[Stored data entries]
+++++

/-- The slot feeds a domain that is not CLOSED (R52, R62). -/
def State.feedsOpen (s : State) (n : Nat) : Bool := (List.range 16).any fun d => s.isOpen d && s.inFeed d n

/-- P_d: the largest L_max among the device's own slots in the feed (R317). -/
def State.premerge (s : State) (d : Nat) : Nat := ((s.feed d).map s.lmax).foldl max 0

/-- SEQ_MUSTER_MIN (R97, R316). -/
def State.musterMin (s : State) (d : Nat) : Nat :=
  if s.stacked d then ((s.feeders d).map (Config.peerLmax · d)).foldl max (s.premerge d) + 250 else s.premerge d

/-- MUSTER_SHORT (R97). -/
def State.musterShort (s : State) (d : Nat) : Bool := decide (s.musterNs d < s.musterMin d)

/-- The slots of other devices in the feed of a stacked domain on a merger (R316). -/
def State.peerFeed (s : State) (d : Nat) : List (Nat × Nat) :=
  if s.stacked d then
    (s.feeders d).flatMap fun dev => ((List.range 256).filter (Config.peerFeed dev d)).map fun n => (dev, n)
  else []

/-- The sum of RATE over the feed, that of the feeding devices included (R116, R316). -/
def State.feedRate (s : State) (d : Nat) : Nat :=
  ((s.feed d).map s.admitRate).sum + ((s.peerFeed d).map fun x => Config.peerAdmit x.1 x.2).sum

/-- The largest MUSTER_NS, as SEQ_DOMAIN_CFG words give it, among the domains for which a test holds; none where none
does. -/
def largestMuster (cfg : Nat → Word) (feeds : Nat → Bool) : Option Nat :=
  (List.range 16).foldl (fun a d => if feeds d then some (max (a.getD 0) (bits (cfg d) 16 0)) else a) none

/-- What a slot's messages take of the hold store, in bytes × 10^9 ns: its whole admission limit for the longest muster
window of the domains it feeds (R22). -/
def slotTakes (rate : Nat) (muster : Option Nat) : Nat :=
  match muster with
  | some m => rate * (m + 410) * 2048
  | none => 0

/-- The hold-store check of R22 and R103 with the admission rates and SEQ_DOMAIN_CFG given, in bytes × 10^9 ns; the feed of
a merger is that of its feeders too (R316). -/
def State.storeFits (s : State) (rate : Nat → Nat) (cfg : Nat → Word) : Bool :=
  let feeders := fun (d : Nat) => if bit (cfg d) 20 then s.feeders d else []
  let own := ((List.range 256).map fun n => slotTakes (rate n) (largestMuster cfg fun d => s.inFeed d n)).sum
  let peers := ((List.range 8).filter fun dev => (List.range 16).any fun d => (feeders d).contains dev).map fun dev =>
    ((List.range 256).map fun n => slotTakes (Config.peerAdmit dev n)
      (largestMuster cfg fun d => (feeders d).contains dev && Config.peerFeed dev d n)).sum
  let waits := ((List.range 16).map fun d =>
    if s.feed d = [] ∧ feeders d = [] then 0 else bits (cfg d) 44 32 * 2048 * nsPerSecond).sum
  decide (own + peers.sum + waits ≤ 33554432 * nsPerSecond)

/-! ## The conditions of the timing-independence guarantee (R107, R108, R120) -/

/-- SEQ_DOMAIN_STATUS [11:8]. COND_RATE shows both halves of condition 2, as the table of R107 says. -/
def State.condBits (s : State) (d : Nat) : BitVec 4 :=
  let o := s.isOpen d
  let rate := o && (decide (250000000 < s.feedRate d) || ((s.feed d).any fun n => decide (s.rateInForce n < s.admitRate n))
    || (s.peerFeed d).any fun x => decide (Config.peerInForce x.1 x.2 s.dialNs < Config.peerAdmit x.1 x.2))
  let long := (s.dom d).held.any (·.msg.long)
  let stack := o && s.stacked d && !s.stackLock
  BitVec.ofNat 4 (b2n (o && s.musterShort d) + 2 * b2n rate + 4 * b2n long + 8 * b2n stack)

/-- At least one condition is broken for the domain (R107). -/
def State.condBroken (s : State) (d : Nat) : Bool := decide (s.condBits d ≠ 0)

/-- Each change of a COND_ bit is recorded in the logbook (R108). -/
def State.condPoll (d : Nat) (s : State) : State :=
  let b := s.condBits d
  if (s.dom d).condLast = b then s
  else (s.modDom d fun x => { x with condLast := b }).logEvent 0x301 4 [d, b.toNat]

/-- The same for every domain. -/
def State.condPollAll (s : State) : State := (List.range 16).foldl (fun s d => s.condPoll d) s

/-! ## The merge key (R93 to R95) -/

/-- The tie rank: from the true stamp (R94, R95). -/
def tieRank (rotate stacked : Bool) (port : Nat) (stamp : Dial) : Nat :=
  if rotate then
    let m := if stacked then 2048 else 256
    (port + (m - stamp.ns / nsPerSecond % m)) % m
  else port

/-- The key (stamp, tie rank, arrival index) of a held message. -/
def State.heldKey (s : State) (d : Nat) (h : Held) : Nat × Nat × BitVec 32 :=
  (h.keyStamp.toNat, tieRank (s.tieRotate d) (s.stacked d) h.msg.port h.msg.stamp, h.msg.arrival)

/-- Key order, arrival indices compared modulo 2^32 (R93). -/
def keyLe (a b : Nat × Nat × BitVec 32) : Bool :=
  if a.1 ≠ b.1 then decide (a.1 < b.1)
  else if a.2.1 ≠ b.2.1 then decide (a.2.1 < b.2.1)
  else decide ((b.2.2 - a.2.2).toNat < 2 ^ 31)

/-- A message put at its place in key order. -/
def insertKey {α : Type} (le : α → α → Bool) (x : α) : List α → List α
  | [] => [x]
  | y :: ys => if le x y then x :: y :: ys else y :: insertKey le x ys

/-- Messages in key order. -/
def sortKey {α : Type} (le : α → α → Bool) (xs : List α) : List α := xs.foldr (insertKey le) []

/-! ## Halts (R111) -/

/-- The halt causes. -/
abbrev causeVote : Nat := 1
abbrev causeDial : Nat := 2
abbrev causeDelivery : Nat := 3
abbrev causeExhausted : Nat := 4
abbrev causeStack : Nat := 5

/-- A standby and a feeder produce no audit records (R112, R316; log entry 41). -/
def State.domainEvent (d event : Nat) (stamp : Dial) (seq : Word) (digest : Nat) (s : State) : State :=
  if s.role d = 2 ∨ s.isFeeder d then s else s.auditDomain d event stamp seq digest

/-- The messages of the merge tree that have not left it: those of its first copy that is not fenced. -/
def DomState.unmerged (x : DomState) : List Held :=
  if !x.fenced.getLsbD 0 then x.treeA else if !x.fenced.getLsbD 1 then x.treeB else x.treeC

/-- An open domain halts; what has been released to the merge and not emitted counts as held (R111). -/
def State.haltDomain (d cause : Nat) (s : State) : State :=
  let p := (s.dom d).phase
  if p = .closed ∨ p = .halted then s
  else
    let last := s.reg (Reg.SEQ_LAST_NUMBER d)
    let s := s.modDom d fun x =>
      { x with phase := .halted, frontier := if p = .opening then s.dial else x.frontier
               held := x.held ++ x.unmerged, treeA := [], treeB := [], treeC := [] }
    let s := s.setReg (Reg.SEQ_HALT_INFO d) (word (cause + s.dial.toNat / 2 ^ 16 * 2 ^ 8))
    let s := (s.count (Reg.SEQ_CNT_HALTS d)).logEvent 0x303 4 [d, cause, bits last 31 0, bits last 63 32]
    (s.domainEvent d 2 s.dial last cause).condPoll d

/-! ## Delivery (R101, R102, R246) -/

/-- The ring context that takes a domain's messages or rejects (SEQ_RINGS). -/
def State.seqRing (s : State) (d : Nat) (reject : Bool) : Nat :=
  let r := s.reg (Reg.SEQ_RINGS d)
  if reject then bits r 31 16 else bits r 15 0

+++++

WORK ITEM: Would you repeat each of the lines above exactly?

EXERCISE RESPONSE:
/-- The slot feeds a domain that is not CLOSED (R52, R62). -/
def State.feedsOpen (s : State) (n : Nat) : Bool := (List.range 16).any fun d => s.isOpen d && s.inFeed d n

/-- P_d: the largest L_max among the device's own slots in the feed (R317). -/
def State.premerge (s : State) (d : Nat) : Nat := ((s.feed d).map s.lmax).foldl max 0

/-- SEQ_MUSTER_MIN (R97, R316). -/
def State.musterMin (s : State) (d : Nat) : Nat :=
  if s.stacked d then ((s.feeders d).map (Config.peerLmax · d)).foldl max (s.premerge d) + 250 else s.premerge d

/-- MUSTER_SHORT (R97). -/
def State.musterShort (s : State) (d : Nat) : Bool := decide (s.musterNs d < s.musterMin d)

/-- The slots of other devices in the feed of a stacked domain on a merger (R316). -/
def State.peerFeed (s : State) (d : Nat) : List (Nat × Nat) :=
  if s.stacked d then
    (s.feeders d).flatMap fun dev => ((List.range 256).filter (Config.peerFeed dev d)).map fun n => (dev, n)
  else []

/-- The sum of RATE over the feed, that of the feeding devices included (R116, R316). -/
def State.feedRate (s : State) (d : Nat) : Nat :=
  ((s.feed d).map s.admitRate).sum + ((s.peerFeed d).map fun x => Config.peerAdmit x.1 x.2).sum

/-- The largest MUSTER_NS, as SEQ_DOMAIN_CFG words give it, among the domains for which a test holds; none where none
does. -/
def largestMuster (cfg : Nat → Word) (feeds : Nat → Bool) : Option Nat :=
  (List.range 16).foldl (fun a d => if feeds d then some (max (a.getD 0) (bits (cfg d) 16 0)) else a) none

/-- What a slot's messages take of the hold store, in bytes × 10^9 ns: its whole admission limit for the longest muster
window of the domains it feeds (R22). -/
def slotTakes (rate : Nat) (muster : Option Nat) : Nat :=
  match muster with
  | some m => rate * (m + 410) * 2048
  | none => 0

/-- The hold-store check of R22 and R103 with the admission rates and SEQ_DOMAIN_CFG given, in bytes × 10^9 ns; the feed of
a merger is that of its feeders too (R316). -/
def State.storeFits (s : State) (rate : Nat → Nat) (cfg : Nat → Word) : Bool :=
  let feeders := fun (d : Nat) => if bit (cfg d) 20 then s.feeders d else []
  let own := ((List.range 256).map fun n => slotTakes (rate n) (largestMuster cfg fun d => s.inFeed d n)).sum
  let peers := ((List.range 8).filter fun dev => (List.range 16).any fun d => (feeders d).contains dev).map fun dev =>
    ((List.range 256).map fun n => slotTakes (Config.peerAdmit dev n)
      (largestMuster cfg fun d => (feeders d).contains dev && Config.peerFeed dev d n)).sum
  let waits := ((List.range 16).map fun d =>
    if s.feed d = [] ∧ feeders d = [] then 0 else bits (cfg d) 44 32 * 2048 * nsPerSecond).sum
  decide (own + peers.sum + waits ≤ 33554432 * nsPerSecond)

/-! ## The conditions of the timing-independence guarantee (R107, R108, R120) -/

/-- SEQ_DOMAIN_STATUS [11:8]. COND_RATE shows both halves of condition 2, as the table of R107 says. -/
def State.condBits (s : State) (d : Nat) : BitVec 4 :=
  let o := s.isOpen d
  let rate := o && (decide (250000000 < s.feedRate d) || ((s.feed d).any fun n => decide (s.rateInForce n < s.admitRate n))
    || (s.peerFeed d).any fun x => decide (Config.peerInForce x.1 x.2 s.dialNs < Config.peerAdmit x.1 x.2))
  let long := (s.dom d).held.any (·.msg.long)
  let stack := o && s.stacked d && !s.stackLock
  BitVec.ofNat 4 (b2n (o && s.musterShort d) + 2 * b2n rate + 4 * b2n long + 8 * b2n stack)

/-- At least one condition is broken for the domain (R107). -/
def State.condBroken (s : State) (d : Nat) : Bool := decide (s.condBits d ≠ 0)

/-- Each change of a COND_ bit is recorded in the logbook (R108). -/
def State.condPoll (d : Nat) (s : State) : State :=
  let b := s.condBits d
  if (s.dom d).condLast = b then s
  else (s.modDom d fun x => { x with condLast := b }).logEvent 0x301 4 [d, b.toNat]

/-- The same for every domain. -/
def State.condPollAll (s : State) : State := (List.range 16).foldl (fun s d => s.condPoll d) s

/-! ## The merge key (R93 to R95) -/

/-- The tie rank: from the true stamp (R94, R95). -/
def tieRank (rotate stacked : Bool) (port : Nat) (stamp : Dial) : Nat :=
  if rotate then
    let m := if stacked then 2048 else 256
    (port + (m - stamp.ns / nsPerSecond % m)) % m
  else port

/-- The key (stamp, tie rank, arrival index) of a held message. -/
def State.heldKey (s : State) (d : Nat) (h : Held) : Nat × Nat × BitVec 32 :=
  (h.keyStamp.toNat, tieRank (s.tieRotate d) (s.stacked d) h.msg.port h.msg.stamp, h.msg.arrival)

/-- Key order, arrival indices compared modulo 2^32 (R93). -/
def keyLe (a b : Nat × Nat × BitVec 32) : Bool :=
  if a.1 ≠ b.1 then decide (a.1 < b.1)
  else if a.2.1 ≠ b.2.1 then decide (a.2.1 < b.2.1)
  else decide ((b.2.2 - a.2.2).toNat < 2 ^ 31)

/-- A message put at its place in key order. -/
def insertKey {α : Type} (le : α → α → Bool) (x : α) : List α → List α
  | [] => [x]
  | y :: ys => if le x y then x :: y :: ys else y :: insertKey le x ys

/-- Messages in key order. -/
def sortKey {α : Type} (le : α → α → Bool) (xs : List α) : List α := xs.foldr (insertKey le) []

/-! ## Halts (R111) -/

/-- The halt causes. -/
abbrev causeVote : Nat := 1
abbrev causeDial : Nat := 2
abbrev causeDelivery : Nat := 3
abbrev causeExhausted : Nat := 4
abbrev causeStack : Nat := 5

/-- A standby and a feeder produce no audit records (R112, R316; log entry 41). -/
def State.domainEvent (d event : Nat) (stamp : Dial) (seq : Word) (digest : Nat) (s : State) : State :=
  if s.role d = 2 ∨ s.isFeeder d then s else s.auditDomain d event stamp seq digest

/-- The messages of the merge tree that have not left it: those of its first copy that is not fenced. -/
def DomState.unmerged (x : DomState) : List Held :=
  if !x.fenced.getLsbD 0 then x.treeA else if !x.fenced.getLsbD 1 then x.treeB else x.treeC

/-- An open domain halts; what has been released to the merge and not emitted counts as held (R111). -/
def State.haltDomain (d cause : Nat) (s : State) : State :=
  let p := (s.dom d).phase
  if p = .closed ∨ p = .halted then s
  else
    let last := s.reg (Reg.SEQ_LAST_NUMBER d)
    let s := s.modDom d fun x =>
      { x with phase := .halted, frontier := if p = .opening then s.dial else x.frontier
               held := x.held ++ x.unmerged, treeA := [], treeB := [], treeC := [] }
    let s := s.setReg (Reg.SEQ_HALT_INFO d) (word (cause + s.dial.toNat / 2 ^ 16 * 2 ^ 8))
    let s := (s.count (Reg.SEQ_CNT_HALTS d)).logEvent 0x303 4 [d, cause, bits last 31 0, bits last 63 32]
    (s.domainEvent d 2 s.dial last cause).condPoll d

/-! ## Delivery (R101, R102, R246) -/

/-- The ring context that takes a domain's messages or rejects (SEQ_RINGS). -/
def State.seqRing (s : State) (d : Nat) (reject : Bool) : Nat :=
  let r := s.reg (Reg.SEQ_RINGS d)
  if reject then bits r 31 16 else bits r 15 0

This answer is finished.